/-- R74, R285 for the five memory micro-ops: an access that is not admitted records MEM_FAULT with the
command's word and the access's start address and changes nothing else; a range that wraps is not
admitted. -/
def Obligations.UnadmittedAccessOnlyRecordsMemFault : Prop :=
  (∀ (s : State) (vd : VReg), admitted s.inst .rd s.src s.lanes = false → exec (.ld vd) s
    = .next { s with err := .memFault, errcmd := encode (.ld vd), erraddr := s.src }) ∧
  (∀ (s : State) (vd ve : VReg), vd ≠ ve → admitted s.inst .rd s.src (2 * s.lanes) = false →
    exec (.ld2 vd ve) s
      = .next { s with err := .memFault, errcmd := encode (.ld2 vd ve), erraddr := s.src }) ∧
  (∀ (s : State) (vd : VReg), admitted s.inst .rd s.src 1 = false → exec (.ldb vd) s
    = .next { s with err := .memFault, errcmd := encode (.ldb vd), erraddr := s.src }) ∧
  (∀ (s : State) (va : VReg), admitted s.inst .wr s.dst s.lanes = false → exec (.st va) s
    = .next { s with err := .memFault, errcmd := encode (.st va), erraddr := s.dst }) ∧
  (∀ (s : State) (va : VReg), admitted s.inst .wr s.dst 1 = false → exec (.stb va) s
    = .next { s with err := .memFault, errcmd := encode (.stb va), erraddr := s.dst }) ∧
  (∀ (inst : Instance) (kind : AccessKind) (a : Addr) (n : Nat), 2 ^ 64 < a.toNat + n →
    admitted inst kind a n = false)

/-- R235: past an admitted range a cursor wraps only to 0, and only when the range ends at 2^64 - 1. -/
def Obligations.CursorWrapsOnlyToZero : Prop :=
  ∀ (inst : Instance) (kind : AccessKind) (a : Addr) (n : Nat), admitted inst kind a n = true →
    ((a + BitVec.ofNat 64 n).toNat = a.toNat + n ∧ a.toNat + n < 2 ^ 64) ∨
    (a.toNat + n = 2 ^ 64 ∧ a + BitVec.ofNat 64 n = 0#64)

/-- The sentence of R71 about the window: no admitted access has a byte in it. -/
def Obligations.WindowIsNeverAdmitted : Prop :=
  ∀ (inst : Instance) (kind : AccessKind) (a : Addr) (n j : Nat),
    admitted inst kind a n = true → j < n → 256 ≤ (a + BitVec.ofNat 64 j - inst.hxuBase).toNat

/-- R236, for every micro-op: CNT is neither changed nor read. -/
def Obligations.MicroOpsNeverTouchCnt : Prop :=
  ∀ (i : Instr) (s t : State) (c : Word64), i.isMacro = false → exec i s = .next t →
    t.cnt = s.cnt ∧ exec i { s with cnt := c } = .next { t with cnt := c }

Your objective:
Please make an exact copy of the lines above from the line with "admitted inst kind a n = true → j" through the line with "s = .next t →", both ends included.

Answer box:
    admitted inst kind a n = true → j < n → 256 ≤ (a + BitVec.ofNat 64 j - inst.hxuBase).toNat

/-- R236, for every micro-op: CNT is neither changed nor read. -/
def Obligations.MicroOpsNeverTouchCnt : Prop :=
  ∀ (i : Instr) (s t : State) (c : Word64), i.isMacro = false → exec i s = .next t →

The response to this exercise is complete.